* [Problem to work on]: Only the lines that contain the string "leaves" belong in the answer; pull them from the records.
-------- Data in this exercise
-- ==== Sys2Proof/Laws/Padder.lean ====
section
/-! SUPPORT. PUSH in its two cases, all it can change, and what it does to the padded stream (20_memory.md R52). -/

namespace Sys2Proof.Machine

/-- PUSH below offset 63 (40_padder.md R110). -/
theorem push_partial {x : Byte} {s : State} (h : s.off ≠ 63#6) :
    push x s = .next ((s.setBuf (s.buf.write s.off.toNat x)).setOff (s.off + 1#6)) := by
  simp [push, h]

/-- PUSH at offset 63, when the other 63 bytes are there: BLK runs on the block (R110). -/
theorem push_full {x : Byte} {s : State} {b : Block} (h : s.off = 63#6) (hb : (s.buf.write 63 x).Holds b) :
    push x s = .next { s with
      buf := s.buf.write 63 x, off := 0#6, w := schedule b, v := rounds (schedule b) s.h, h := compressBlock s.h b, nblk := s.nblk + 1#64, ph := .fill, t := 0#6 } := by
  have h63 : s.off.toNat = 63 := by rw [h]; rfl
  rw [push, memWrite_byte, h63]
  simp only [h, if_true]
  rw [blk_next (b := b) hb]
  rfl

/-- All that PUSH can change, from any state. -/
theorem push_eq_next {x : Byte} {s u : State} (h : push x s = .next u) :
    u.buf = s.buf.write s.off.toNat x ∧ u.off = s.off + 1#6 ∧ u.dlen = s.dlen ∧ u.cnt = s.cnt ∧ u.st = s.st ∧
      u.cause = s.cause ∧ u.pp = s.pp ∧ u.li = s.li ∧ u.cmd = s.cmd ∧ u.busy = s.busy ∧ u.host = s.host ∧
      (s.off ≠ 63#6 → u.h = s.h ∧ u.v = s.v ∧ u.w = s.w ∧ u.nblk = s.nblk ∧ u.ph = s.ph ∧ u.t = s.t) ∧
      (s.off = 63#6 → u.nblk = s.nblk + 1#64 ∧ u.ph = .fill ∧ u.t = 0#6) := by
  by_cases ho : s.off = 63#6
  · simp only [push, memWrite_byte, ho, if_true] at h
    obtain ⟨w, v, y, rfl⟩ := blk_eq_next h
    simp [ho]
  · rw [push_partial ho] at h
    cases h
    simp [ho]

/-- PUSH keeps the buffer canonical. -/
theorem push_wf {x : Byte} {s u : State} (hs : s.buf.wf = true) (h : push x s = .next u) : u.buf.wf = true := by
  rw [(push_eq_next h).1]
  exact Memory.wf_write x hs s.off.isLt

/-- What a PUSH leaves of the registers outside the stream. -/
structure State.PushFrame (s u : State) : Prop where
  dlen : u.dlen = s.dlen
  cnt : u.cnt = s.cnt
  st : u.st = s.st
  cause : u.cause = s.cause
  pp : u.pp = s.pp
  li : u.li = s.li
  cmd : u.cmd = s.cmd
  busy : u.busy = s.busy
  host : u.host = s.host
  buffer : s.buf.wf = true → u.buf.wf = true
  outside : ∀ a, 64 ≤ a → u.buf.read a = s.buf.read a
  engine : s.ph = .fill ∧ s.t = 0#6 → u.ph = .fill ∧ u.t = 0#6

theorem push_frame {x : Byte} {s u : State} (h : push x s = .next u) : s.PushFrame u := by
  obtain ⟨hb, -, a, b, c, d, e, f, g, i, j, k, l⟩ := push_eq_next h
  refine ⟨a, b, c, d, e, f, g, i, j, fun hs => push_wf hs h, fun a ha => ?_, fun hs => ?_⟩
  · rw [hb, Memory.read_write_other _ _ (by have := s.off.isLt; omega)]
  by_cases ho : s.off = 63#6
  · exact ⟨(l ho).2.1, (l ho).2.2⟩
  · obtain ⟨-, -, -, -, hp, ht⟩ := k ho
    exact ⟨hp.trans hs.1, ht.trans hs.2⟩

theorem State.PushFrame.trans {s u x : State} (h : s.PushFrame u) (h' : u.PushFrame x) : s.PushFrame x :=
  ⟨h'.dlen.trans h.dlen, h'.cnt.trans h.cnt, h'.st.trans h.st, h'.cause.trans h.cause, h'.pp.trans h.pp,
    h'.li.trans h.li, h'.cmd.trans h.cmd, h'.busy.trans h.busy, h'.host.trans h.host,
    fun hs => h'.buffer (h.buffer hs),
    fun a ha => (h'.outside a ha).trans (h.outside a ha), fun hs => h'.engine (h.engine hs)⟩

/-- A block is the 64 bytes at its index, wherever more bytes follow. -/
theorem blockAt_append {p q : List Byte} {i : Nat} (h : 64 * i + 64 ≤ p.length) : blockAt (p ++ q) i = blockAt p i := by
  unfold blockAt
  congr 1
  funext j
  have := j.isLt
  rw [List.getD_append _ _ _ _ (by omega)]

theorem compressBlocks_append {h0 : Words8} {p q : List Byte} {n : Nat} (h : 64 * n ≤ p.length) :
    compressBlocks h0 (p ++ q) n = compressBlocks h0 p n := by
  induction n with
  | zero => simp [compressBlocks]
  | succ n ih =>
    have ih := ih (by omega)
    unfold compressBlocks at *
    rw [List.range_succ, List.foldl_append, List.foldl_append, ih]
    simp only [List.foldl_cons, List.foldl_nil]
    rw [blockAt_append (by omega)]

theorem compressBlocks_succ (h0 : Words8) (p : List Byte) (n : Nat) :
    compressBlocks h0 p (n + 1) = compressBlock (compressBlocks h0 p n) (blockAt p n) := by
  simp [compressBlocks, List.range_succ]

/-- The empty stream stands wherever the offset is 0. -/
theorem streamed_nil {s : State} (h : s.off = 0#6) : s.Streamed s.h s.nblk [] :=
  ⟨by simp [h], by simp, by simp, rfl⟩

/-- What the buffer holds of the stream `p`: at each index the last byte pushed there. -/
def Memory.Held (m : Memory) (p : List Byte) : Prop :=
  ∀ j, j < 64 → j < p.length → m.read j = p[j + 64 * ((p.length - 1 - j) / 64)]?

theorem Memory.held_write {m : Memory} {p : List Byte} (h : m.Held p) (x : Byte) :
    (m.write (p.length % 64) x).Held (p ++ [x]) := by
  intro j hj hl
  simp only [List.length_append, List.length_cons, List.length_nil] at hl ⊢
  rw [Memory.read_write]
  split
  · subst j
    rw [show p.length % 64 + 64 * ((p.length + (0 + 1) - 1 - p.length % 64) / 64) = p.length by omega]
    simp
  · rw [h j hj (by omega), List.getElem?_append_left (by omega)]
    congr 1
    omega

/-- When the stream `p` ends at a block boundary, W and V are what compressing its last block leaves. -/
def State.Worked (s : State) (h0 : Words8) (p : List Byte) : Prop :=
  p.length % 64 = 0 →
    s.w = schedule (blockAt p (p.length / 64 - 1)) ∧
      s.v = rounds (schedule (blockAt p (p.length / 64 - 1))) (compressBlocks h0 p (p.length / 64 - 1))

theorem push_streamed_frame {x : Byte} {s : State} {h0 : Words8} {n0 : DWord} {p : List Byte}
    (hs : s.Streamed h0 n0 p) : ∃ u, push x s = .next u ∧ u.Streamed h0 n0 (p ++ [x]) ∧ s.PushFrame u ∧
      u.Worked h0 (p ++ [x]) := by
  have hlt : p.length % 64 < 64 := Nat.mod_lt _ (by omega)
  have hread : ∀ j, j ≤ p.length % 64 →
      (s.buf.write s.off.toNat x).read j = (p ++ [x])[64 * (p.length / 64) + j]? := by
    intro j hj
    rw [Memory.read_write, hs.off]
    split
    · subst j
      rw [show 64 * (p.length / 64) + p.length % 64 = p.length by omega]
      simp
    · rw [hs.tail j (by omega), List.getElem?_append_left (by omega)]
  by_cases ho : s.off = 63#6
  · have h63 : p.length % 64 = 63 := by rw [← hs.off, ho]; rfl
    have hb : (s.buf.write 63 x).Holds (blockAt (p ++ [x]) (p.length / 64)) := by
      intro j hj
      have := hread j (by omega)
      rw [hs.off, h63] at this
      rw [this, List.getElem?_eq_getElem (by simp; omega)]
      simp only [blockAt, Vector.getElem_ofFn]
      rw [List.getD_eq_getElem _ _ (by simp; omega)]
    have hu := push_full (x := x) ho hb
    refine ⟨_, hu, ⟨?_, ?_, ?_, ?_⟩, push_frame hu, fun _ => ?_⟩
    · simp; omega
    · intro j hj
      simp only [List.length_append, List.length_cons, List.length_nil] at hj
      omega
    · simp only [List.length_append, List.length_cons, List.length_nil, hs.nblk]
      rw [show (p.length + (0 + 1)) / 64 = p.length / 64 + 1 by omega, BitVec.add_assoc]
      congr 1
      simp [BitVec.ofNat_add]
    · simp only [List.length_append, List.length_cons, List.length_nil, hs.h]
      rw [show (p.length + (0 + 1)) / 64 = p.length / 64 + 1 by omega, compressBlocks_succ,
        compressBlocks_append (by omega)]
    · simp only [List.length_append, List.length_cons, List.length_nil, hs.h]
      rw [show (p.length + (0 + 1)) / 64 - 1 = p.length / 64 by omega, compressBlocks_append (by omega)]
      exact ⟨rfl, rfl⟩
  · have h63 : p.length % 64 ≠ 63 := by
      rw [← hs.off]; intro h; exact ho (BitVec.eq_of_toNat_eq h)
    have hu := push_partial (x := x) ho
    have hdiv : (p.length + (0 + 1)) / 64 = p.length / 64 := by omega
    have hmod : (p.length + (0 + 1)) % 64 = p.length % 64 + 1 := by omega
    refine ⟨_, hu, ⟨?_, ?_, ?_, ?_⟩, push_frame hu, fun h => ?_⟩
    · have := hs.off
      simp only [State.setOff_off, List.length_append, List.length_cons, List.length_nil, hmod]
      rw [BitVec.toNat_add, this]
      simp; omega
    · intro j hj
      simp only [List.length_append, List.length_cons, List.length_nil, hdiv, hmod] at hj ⊢
      exact hread j (by omega)
    · simpa only [State.setOff_nblk, State.setBuf_nblk, List.length_append, List.length_cons, List.length_nil, hdiv]
        using hs.nblk
    · simp only [State.setOff_h, State.setBuf_h, List.length_append, List.length_cons, List.length_nil, hdiv, hs.h]
      rw [compressBlocks_append (by omega)]
    · simp only [List.length_append, List.length_cons, List.length_nil] at h
      omega

/-- PUSH appends its byte to the padded stream (R52), and completes from every state of a stream. -/
theorem push_streamed {x : Byte} {s : State} {h0 : Words8} {n0 : DWord} {p : List Byte} (hs : s.Streamed h0 n0 p) :
    ∃ u, push x s = .next u ∧ u.Streamed h0 n0 (p ++ [x]) ∧ s.PushFrame u ∧
      (s.buf.Held p → u.buf.Held (p ++ [x])) ∧ u.Worked h0 (p ++ [x]) := by
  obtain ⟨u, hu, hus, huf, huw⟩ := push_streamed_frame (x := x) hs
  refine ⟨u, hu, hus, huf, fun hh => ?_, huw⟩
  rw [(push_eq_next hu).1, hs.off]
  exact Memory.held_write hh x

end Sys2Proof.Machine
end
----------------
* [Expected output]:
/-- What a PUSH leaves of the registers outside the stream. -/
/-- When the stream `p` ends at a block boundary, W and V are what compressing its last block leaves. -/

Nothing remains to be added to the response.